Renzi ha risposto ad Emiliano dicendo che si sarebbe aspettato qualcosa di più del "venditore di pentole". Essere leader politici vuol dire anche saper vendere qualcosa?
"Certamente, lo abbiamo visto moltissimo negli ultimi anni. Vendono pentole, ovvero slogan, chiacchiere. Io mi aspetterei da questi signori una critica fondata di Renzi, vi sono molti argomenti per criticarlo". 

Direzione Pd, Fusaro: 'Contro Renzi solo moralismi. Emiliano e Cuperlo rileggano Machiavelli'
Ad esempio?
"La riproduzione capitalistica della società, quello è ormai un partito liberista, sta con il capitale. Mi aspetterei critiche di questo tipo, fondate sulla realtà e non su frasi astratte e accuse moralistiche". 

Anche perché le accuse moralistiche spesso finiscono il giorno dopo. 
"Sì, esatto. Il mio invito a questi signori delle sinistre, lo ripeto, è di rileggere Machiavelli". 
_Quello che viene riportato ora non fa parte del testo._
/-! ### Keys, contexts, streams (06, 08, 09) -/

/-- Traversal state of one level of a stateful key: the current tree of the level, and the authentication path of the leaf of the
committed index in it (R170). -/
structure Traversal where
  tree : Nat
  path : Bytes
  deriving DecidableEq, Repr, Inhabited

/-- Bookkeeping of a stateful signature key (R163 to R170). -/
structure Stateful where
  /-- Heights of the levels, top first. -/
  heights : List Nat
  reserveBlock : Nat
  /-- Next index to hand out (volatile, R165). -/
  next : Nat
  /-- The committed index plus one; 0 for a new key (R170). -/
  committed : Nat
  /-- Traversal states of the levels, top first; none where the trees are yet to be rebuilt (R170, R265). -/
  trees : List Traversal
  deriving DecidableEq, Repr, Inhabited

/-- A key object (09_keys_contexts_vault.md). -/
structure KeyObj where
  index : Nat
  gen : Nat
  owner : Nat
  alg : Nat
  pset : Nat
  pub : Option Bytes
  /-- Private half, or the secret of a symmetric key. -/
  priv : Option Bytes
  /-- POLICY as held (Table 9.3). -/
  policy : Nat
  /-- Rejection secret of an RSA private key (R203, R209). -/
  rejection : Bytes
  shelved : Bool
  dormant : Bool
  quarantined : Bool
  /-- Destroyed, its material kept for the jobs that had passed their handle checks (R248). -/
  doomed : Bool
  stateful : Option Stateful
  deriving DecidableEq, Repr, Inhabited

/-- Contents of a context slot (Table 9.9). -/
inductive Slot where
  | empty
  | secret (b : Bytes)
  | mac (alg pset : Nat) (key : Bytes)
  | aead (alg pset : Nat) (key iv : Bytes) (seq : Nat)
  | ephemeral (pset : Nat) (kem dh : Bytes)
  deriving DecidableEq, Repr, Inhabited

/-- A copy of RESERVED_TO in a counter record: its value, sequence number and whether its CRC holds. -/
structure CounterCopy where
  reservedTo : Nat
  seq : Nat
  valid : Bool
  deriving DecidableEq, Repr, Inhabited

/-- A counter record of a stateful key in heartwood MRAM (R165): two copies written in alternation. -/
structure Counter where
  handle : Nat
  a : CounterCopy
  b : CounterCopy
  deriving DecidableEq, Repr, Inhabited

/-- A session context (R250). -/
structure Ctx where
  index : Nat
  gen : Nat
  canopy : Nat
  home : Nat
  owner : Nat
  tenant : Option Nat
  slots : List Slot
  moving : Bool
  /-- The device it is moving to, while it moves (R465). -/
  dest : Nat
  quarantined : Bool
  deriving DecidableEq, Repr, Inhabited

/-- A digest stream (R217, R218): what it has absorbed stands for its hash state. -/
structure Stream where
  index : Nat
  gen : Nat
  owner : Nat
  alg : Nat
  pset : Nat
  final : Bool
  absorbed : Bytes
  /-- cSHAKE strings N and S. -/
  n : Bytes
  s : Bytes
  /-- Output bytes already read from an XOF. -/
  squeezed : Nat
  quarantined : Bool
  deriving DecidableEq, Repr, Inhabited

/-- Whose a place in the vault or in the context cache is: a key object's or a stream's by index and generation, a context's by
its handle. -/
inductive VaultTag where
  | key (index gen : Nat)
  | ctx (handle : Nat)
  | stream (index gen : Nat)
  deriving DecidableEq, Repr, Inhabited

/-- An entry of the stewards' allocation tables (Table 9.13): the runs of lines an object has, each by its first line and their
number, and the bytes last sealed in them. -/
structure VaultObj where
  tag : VaultTag
  runs : List (Nat × Nat)
  bytes : Bytes
  deriving DecidableEq, Repr, Inhabited

/-- The vault (R259 to R262). -/
structure Vault where
  /-- The boot nonce, and the XTS and MAC keys while they are held (R261). -/
  nonce : Bytes
  keys : Option (Bytes × Bytes)
  /-- The image in each of the two channels: the 64-byte lines that have been written, by line number, rising (R259). -/
  copies : List (List (Nat × Bytes))
  /-- The 32-byte root on chip; the node cache: verified MAC and tree lines, oldest first; the untouched-page bitmap, as the
  4 KiB pages that have been touched (R260, R261). -/
  root : Bytes
  nodes : List (Nat × Bytes)
  touched : List Nat
  /-- Channel of the next read (R259). -/
  turn : Nat
  objs : List VaultObj
  /-- A line has been rewritten from the other copy; a MAC or tree line has failed in both: yet to be raised (R262). -/
  fixed : Bool
  bad : Bool
  deriving DecidableEq, Repr, Inhabited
Pensando a un politico come Berlinguer, nessuno gli avrebbe dato dell'arrogante o venditore di pentole o no?
"Sì, ma non assumerei Berlinguer come paradigma. Fu lui a iniziare la deriva internazionalistica della sinistra che oggi diventa europeista e globalista. Preferisco il vecchio comunismo in salsa nazional-popolare all'Antonio Gramsci o alla Togliatti". 

Ormai sono in molti a dire che si andrà al voto nel 2017. 
"In questo Paese non si vota più da molto tempo. Prima Monti, poi Letta e Renzi. C'è poco di democratico, spero che si vada a votare prima o poi...".
caricamento in corso...
caricamento in corso...
[Template ADV/Publy/article_bottom_right not found]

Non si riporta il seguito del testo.